Problem to solve => Go through the data below and copy each line where the word "response" occurs.

Information given =>
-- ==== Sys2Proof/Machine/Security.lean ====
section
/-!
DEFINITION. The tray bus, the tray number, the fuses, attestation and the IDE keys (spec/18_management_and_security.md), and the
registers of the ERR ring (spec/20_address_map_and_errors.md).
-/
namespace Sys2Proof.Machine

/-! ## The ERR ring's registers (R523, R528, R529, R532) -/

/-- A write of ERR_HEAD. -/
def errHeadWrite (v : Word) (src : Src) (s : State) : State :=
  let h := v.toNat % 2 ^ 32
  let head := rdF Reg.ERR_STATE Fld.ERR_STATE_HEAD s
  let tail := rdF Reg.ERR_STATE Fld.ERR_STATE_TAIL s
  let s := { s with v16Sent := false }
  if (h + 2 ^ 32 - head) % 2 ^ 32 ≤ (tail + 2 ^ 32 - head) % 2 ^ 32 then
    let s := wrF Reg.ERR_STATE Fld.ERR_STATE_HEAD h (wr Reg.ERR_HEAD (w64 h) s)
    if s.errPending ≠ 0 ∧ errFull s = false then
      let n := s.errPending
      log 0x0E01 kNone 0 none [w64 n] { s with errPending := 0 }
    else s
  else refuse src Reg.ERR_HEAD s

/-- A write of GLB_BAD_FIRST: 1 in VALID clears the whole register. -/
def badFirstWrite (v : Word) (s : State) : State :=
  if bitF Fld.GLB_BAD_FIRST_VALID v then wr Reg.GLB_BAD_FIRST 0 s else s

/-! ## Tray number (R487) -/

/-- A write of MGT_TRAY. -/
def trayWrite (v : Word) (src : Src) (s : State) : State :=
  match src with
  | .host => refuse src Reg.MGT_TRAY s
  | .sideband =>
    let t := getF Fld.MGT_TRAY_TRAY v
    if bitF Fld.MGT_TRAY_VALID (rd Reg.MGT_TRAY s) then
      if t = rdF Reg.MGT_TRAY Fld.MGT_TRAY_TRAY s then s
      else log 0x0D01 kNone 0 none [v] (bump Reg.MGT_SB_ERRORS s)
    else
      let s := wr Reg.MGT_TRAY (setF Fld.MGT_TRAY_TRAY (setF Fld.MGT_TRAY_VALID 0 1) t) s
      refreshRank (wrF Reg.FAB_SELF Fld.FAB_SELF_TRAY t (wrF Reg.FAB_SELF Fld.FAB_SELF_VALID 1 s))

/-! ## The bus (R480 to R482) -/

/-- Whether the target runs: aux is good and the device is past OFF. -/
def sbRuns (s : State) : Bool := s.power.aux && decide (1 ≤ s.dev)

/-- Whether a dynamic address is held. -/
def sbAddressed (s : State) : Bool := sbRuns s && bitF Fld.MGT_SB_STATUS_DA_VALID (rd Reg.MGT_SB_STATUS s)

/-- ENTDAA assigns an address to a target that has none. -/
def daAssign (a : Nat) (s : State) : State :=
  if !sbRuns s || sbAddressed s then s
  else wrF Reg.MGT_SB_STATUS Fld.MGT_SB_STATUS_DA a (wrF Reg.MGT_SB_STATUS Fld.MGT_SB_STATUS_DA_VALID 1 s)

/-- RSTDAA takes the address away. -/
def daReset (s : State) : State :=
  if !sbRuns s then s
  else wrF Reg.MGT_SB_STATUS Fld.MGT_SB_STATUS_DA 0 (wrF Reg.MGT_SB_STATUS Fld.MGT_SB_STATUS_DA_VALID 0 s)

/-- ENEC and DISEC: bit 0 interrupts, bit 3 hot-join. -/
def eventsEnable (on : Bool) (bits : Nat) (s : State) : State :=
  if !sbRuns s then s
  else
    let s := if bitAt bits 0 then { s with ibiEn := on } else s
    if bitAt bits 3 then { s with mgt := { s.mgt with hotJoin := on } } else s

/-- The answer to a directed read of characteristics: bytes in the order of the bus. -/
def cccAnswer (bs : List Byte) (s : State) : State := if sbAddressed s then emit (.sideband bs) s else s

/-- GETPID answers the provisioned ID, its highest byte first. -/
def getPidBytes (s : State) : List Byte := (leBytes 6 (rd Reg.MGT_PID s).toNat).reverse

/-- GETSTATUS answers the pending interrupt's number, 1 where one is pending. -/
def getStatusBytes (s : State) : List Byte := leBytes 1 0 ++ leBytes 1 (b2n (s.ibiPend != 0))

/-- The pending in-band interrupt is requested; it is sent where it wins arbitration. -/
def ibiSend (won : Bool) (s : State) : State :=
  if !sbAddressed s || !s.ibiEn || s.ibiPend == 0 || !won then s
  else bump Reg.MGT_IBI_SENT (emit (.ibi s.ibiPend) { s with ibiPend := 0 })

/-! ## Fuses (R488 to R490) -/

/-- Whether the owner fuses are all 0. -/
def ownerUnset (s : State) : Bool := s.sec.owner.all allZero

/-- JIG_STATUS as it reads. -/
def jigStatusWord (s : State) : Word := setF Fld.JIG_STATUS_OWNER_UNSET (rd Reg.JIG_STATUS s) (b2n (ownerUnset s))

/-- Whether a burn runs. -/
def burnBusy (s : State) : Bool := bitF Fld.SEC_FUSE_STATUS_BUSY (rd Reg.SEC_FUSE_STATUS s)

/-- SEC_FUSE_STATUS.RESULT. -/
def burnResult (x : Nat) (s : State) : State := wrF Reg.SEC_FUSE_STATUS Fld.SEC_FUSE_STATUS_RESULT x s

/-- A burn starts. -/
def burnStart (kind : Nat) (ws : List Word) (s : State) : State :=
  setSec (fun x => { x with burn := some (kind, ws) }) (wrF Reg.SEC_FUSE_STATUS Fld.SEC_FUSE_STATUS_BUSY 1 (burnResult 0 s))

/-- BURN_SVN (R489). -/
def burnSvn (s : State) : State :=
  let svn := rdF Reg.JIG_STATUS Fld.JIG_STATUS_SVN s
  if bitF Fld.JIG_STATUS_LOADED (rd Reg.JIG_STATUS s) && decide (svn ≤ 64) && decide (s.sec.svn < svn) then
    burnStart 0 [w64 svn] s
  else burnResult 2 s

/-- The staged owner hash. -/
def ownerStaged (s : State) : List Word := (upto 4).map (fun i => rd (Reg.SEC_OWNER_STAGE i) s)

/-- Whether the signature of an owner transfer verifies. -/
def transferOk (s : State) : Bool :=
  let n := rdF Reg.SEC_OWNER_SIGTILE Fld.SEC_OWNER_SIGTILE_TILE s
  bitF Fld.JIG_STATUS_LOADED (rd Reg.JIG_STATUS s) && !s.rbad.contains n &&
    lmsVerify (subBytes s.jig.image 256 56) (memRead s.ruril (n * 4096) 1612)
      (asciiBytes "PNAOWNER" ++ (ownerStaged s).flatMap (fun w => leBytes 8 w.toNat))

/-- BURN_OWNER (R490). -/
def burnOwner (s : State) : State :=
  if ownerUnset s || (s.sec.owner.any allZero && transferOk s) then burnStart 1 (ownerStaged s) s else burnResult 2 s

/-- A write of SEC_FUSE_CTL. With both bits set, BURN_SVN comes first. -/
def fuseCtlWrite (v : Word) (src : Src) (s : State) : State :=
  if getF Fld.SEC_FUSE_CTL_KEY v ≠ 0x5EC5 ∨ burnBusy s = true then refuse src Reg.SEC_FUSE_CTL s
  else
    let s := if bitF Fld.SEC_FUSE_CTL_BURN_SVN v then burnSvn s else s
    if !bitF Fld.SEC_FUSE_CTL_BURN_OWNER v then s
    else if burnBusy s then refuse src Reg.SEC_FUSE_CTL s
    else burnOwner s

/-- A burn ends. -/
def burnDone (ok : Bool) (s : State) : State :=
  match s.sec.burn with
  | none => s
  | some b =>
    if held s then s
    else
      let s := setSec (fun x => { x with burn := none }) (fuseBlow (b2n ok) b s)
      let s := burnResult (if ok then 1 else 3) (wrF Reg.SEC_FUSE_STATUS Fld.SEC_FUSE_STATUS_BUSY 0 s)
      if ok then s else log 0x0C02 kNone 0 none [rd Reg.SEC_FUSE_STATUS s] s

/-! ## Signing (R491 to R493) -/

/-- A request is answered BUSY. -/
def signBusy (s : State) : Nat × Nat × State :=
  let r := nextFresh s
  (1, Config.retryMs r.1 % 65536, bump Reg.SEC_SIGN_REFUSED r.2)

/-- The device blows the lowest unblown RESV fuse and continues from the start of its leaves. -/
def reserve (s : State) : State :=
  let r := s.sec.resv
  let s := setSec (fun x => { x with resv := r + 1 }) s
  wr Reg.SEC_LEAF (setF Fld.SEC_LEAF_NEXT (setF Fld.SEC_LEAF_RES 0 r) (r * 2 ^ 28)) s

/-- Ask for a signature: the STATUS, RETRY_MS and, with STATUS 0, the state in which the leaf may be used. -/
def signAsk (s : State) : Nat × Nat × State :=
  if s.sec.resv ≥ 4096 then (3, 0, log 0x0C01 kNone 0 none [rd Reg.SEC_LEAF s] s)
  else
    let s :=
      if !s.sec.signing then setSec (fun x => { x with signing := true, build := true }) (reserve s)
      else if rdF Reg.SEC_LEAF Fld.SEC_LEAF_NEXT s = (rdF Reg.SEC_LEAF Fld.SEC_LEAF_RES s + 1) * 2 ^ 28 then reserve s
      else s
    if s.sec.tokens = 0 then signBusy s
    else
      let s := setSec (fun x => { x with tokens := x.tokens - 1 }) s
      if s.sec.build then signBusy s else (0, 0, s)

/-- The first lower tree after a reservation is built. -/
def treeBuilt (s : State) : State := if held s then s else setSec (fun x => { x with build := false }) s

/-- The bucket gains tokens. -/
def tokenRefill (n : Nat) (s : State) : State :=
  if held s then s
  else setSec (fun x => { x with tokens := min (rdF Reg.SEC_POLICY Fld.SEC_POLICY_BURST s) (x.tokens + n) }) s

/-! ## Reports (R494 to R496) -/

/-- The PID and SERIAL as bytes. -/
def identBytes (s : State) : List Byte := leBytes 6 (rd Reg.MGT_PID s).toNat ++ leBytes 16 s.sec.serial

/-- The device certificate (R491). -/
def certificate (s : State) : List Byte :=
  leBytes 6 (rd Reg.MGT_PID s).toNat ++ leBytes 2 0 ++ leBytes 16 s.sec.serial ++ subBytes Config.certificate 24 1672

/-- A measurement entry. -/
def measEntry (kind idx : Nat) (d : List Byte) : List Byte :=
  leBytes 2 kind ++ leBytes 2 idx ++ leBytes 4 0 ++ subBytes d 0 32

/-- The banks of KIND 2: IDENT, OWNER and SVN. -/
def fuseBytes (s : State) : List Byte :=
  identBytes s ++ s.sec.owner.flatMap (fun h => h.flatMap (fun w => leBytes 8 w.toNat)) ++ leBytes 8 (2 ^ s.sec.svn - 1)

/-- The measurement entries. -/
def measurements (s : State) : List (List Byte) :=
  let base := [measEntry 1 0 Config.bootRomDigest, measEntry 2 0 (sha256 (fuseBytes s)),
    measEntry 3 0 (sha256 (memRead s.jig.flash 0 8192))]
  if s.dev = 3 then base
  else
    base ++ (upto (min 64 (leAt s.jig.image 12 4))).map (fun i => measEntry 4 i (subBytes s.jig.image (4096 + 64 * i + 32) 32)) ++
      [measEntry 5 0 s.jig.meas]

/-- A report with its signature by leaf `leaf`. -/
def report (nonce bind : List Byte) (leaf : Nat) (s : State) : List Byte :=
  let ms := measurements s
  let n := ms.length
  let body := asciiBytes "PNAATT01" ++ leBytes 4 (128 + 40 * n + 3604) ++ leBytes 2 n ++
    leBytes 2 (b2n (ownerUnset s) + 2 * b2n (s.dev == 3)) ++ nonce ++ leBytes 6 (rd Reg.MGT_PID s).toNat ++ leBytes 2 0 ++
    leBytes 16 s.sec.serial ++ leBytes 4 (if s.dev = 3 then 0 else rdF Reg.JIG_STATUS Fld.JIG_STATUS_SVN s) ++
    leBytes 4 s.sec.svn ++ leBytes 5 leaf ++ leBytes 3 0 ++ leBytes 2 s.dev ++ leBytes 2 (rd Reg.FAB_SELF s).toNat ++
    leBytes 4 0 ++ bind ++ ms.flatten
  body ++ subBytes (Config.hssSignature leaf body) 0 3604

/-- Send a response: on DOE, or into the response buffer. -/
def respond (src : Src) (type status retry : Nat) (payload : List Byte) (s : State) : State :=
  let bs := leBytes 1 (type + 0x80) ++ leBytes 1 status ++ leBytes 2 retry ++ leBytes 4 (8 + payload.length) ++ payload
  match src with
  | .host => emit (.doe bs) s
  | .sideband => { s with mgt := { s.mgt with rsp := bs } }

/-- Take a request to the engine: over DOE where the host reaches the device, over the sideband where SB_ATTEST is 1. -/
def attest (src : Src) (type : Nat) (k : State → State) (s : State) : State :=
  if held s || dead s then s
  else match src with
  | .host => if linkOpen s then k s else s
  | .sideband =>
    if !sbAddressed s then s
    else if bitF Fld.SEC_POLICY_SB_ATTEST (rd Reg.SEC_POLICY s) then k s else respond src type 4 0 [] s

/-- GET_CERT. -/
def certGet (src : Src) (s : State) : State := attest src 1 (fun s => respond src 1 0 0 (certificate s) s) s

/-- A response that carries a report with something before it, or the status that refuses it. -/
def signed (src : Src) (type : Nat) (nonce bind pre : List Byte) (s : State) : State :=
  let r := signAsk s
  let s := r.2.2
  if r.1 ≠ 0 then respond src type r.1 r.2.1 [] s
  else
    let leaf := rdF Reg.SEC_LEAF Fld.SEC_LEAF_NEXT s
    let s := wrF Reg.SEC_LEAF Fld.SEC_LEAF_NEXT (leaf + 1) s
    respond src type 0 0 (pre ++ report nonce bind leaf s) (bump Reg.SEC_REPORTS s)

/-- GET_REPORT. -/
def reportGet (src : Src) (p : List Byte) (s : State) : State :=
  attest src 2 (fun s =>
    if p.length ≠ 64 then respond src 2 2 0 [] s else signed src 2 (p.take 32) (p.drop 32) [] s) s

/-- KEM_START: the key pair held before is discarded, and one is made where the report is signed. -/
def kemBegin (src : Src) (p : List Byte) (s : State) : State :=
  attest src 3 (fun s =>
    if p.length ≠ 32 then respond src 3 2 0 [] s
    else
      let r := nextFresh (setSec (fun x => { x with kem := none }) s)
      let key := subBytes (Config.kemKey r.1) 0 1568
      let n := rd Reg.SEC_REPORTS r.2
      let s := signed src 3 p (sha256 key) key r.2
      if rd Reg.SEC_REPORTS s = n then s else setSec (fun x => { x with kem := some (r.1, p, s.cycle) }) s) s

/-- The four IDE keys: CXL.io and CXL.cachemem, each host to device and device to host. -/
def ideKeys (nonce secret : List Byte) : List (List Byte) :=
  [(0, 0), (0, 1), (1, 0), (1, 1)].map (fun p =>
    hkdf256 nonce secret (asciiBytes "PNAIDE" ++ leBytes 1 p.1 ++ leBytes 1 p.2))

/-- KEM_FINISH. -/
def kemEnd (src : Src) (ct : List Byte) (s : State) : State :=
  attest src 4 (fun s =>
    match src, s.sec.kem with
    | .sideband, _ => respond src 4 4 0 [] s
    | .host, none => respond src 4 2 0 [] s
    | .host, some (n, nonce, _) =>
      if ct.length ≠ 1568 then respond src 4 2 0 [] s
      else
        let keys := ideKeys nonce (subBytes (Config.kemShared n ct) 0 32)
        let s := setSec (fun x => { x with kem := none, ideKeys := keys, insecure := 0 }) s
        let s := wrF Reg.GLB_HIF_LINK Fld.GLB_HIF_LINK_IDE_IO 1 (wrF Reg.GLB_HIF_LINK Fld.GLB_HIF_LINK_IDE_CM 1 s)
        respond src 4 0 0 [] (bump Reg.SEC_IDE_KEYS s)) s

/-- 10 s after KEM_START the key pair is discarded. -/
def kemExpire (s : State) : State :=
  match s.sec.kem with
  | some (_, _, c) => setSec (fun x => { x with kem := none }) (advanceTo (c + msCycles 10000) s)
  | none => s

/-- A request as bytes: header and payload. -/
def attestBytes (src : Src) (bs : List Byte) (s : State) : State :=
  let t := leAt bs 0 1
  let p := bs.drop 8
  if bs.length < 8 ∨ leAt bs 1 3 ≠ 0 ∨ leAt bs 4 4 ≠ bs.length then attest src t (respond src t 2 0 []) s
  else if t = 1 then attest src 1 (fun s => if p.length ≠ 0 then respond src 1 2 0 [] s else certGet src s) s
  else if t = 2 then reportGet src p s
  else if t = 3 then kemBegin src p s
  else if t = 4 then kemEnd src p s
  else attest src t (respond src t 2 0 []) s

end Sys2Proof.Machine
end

Answer section =>
/-- Send a response: on DOE, or into the response buffer. -/
/-- A response that carries a report with something before it, or the status that refuses it. -/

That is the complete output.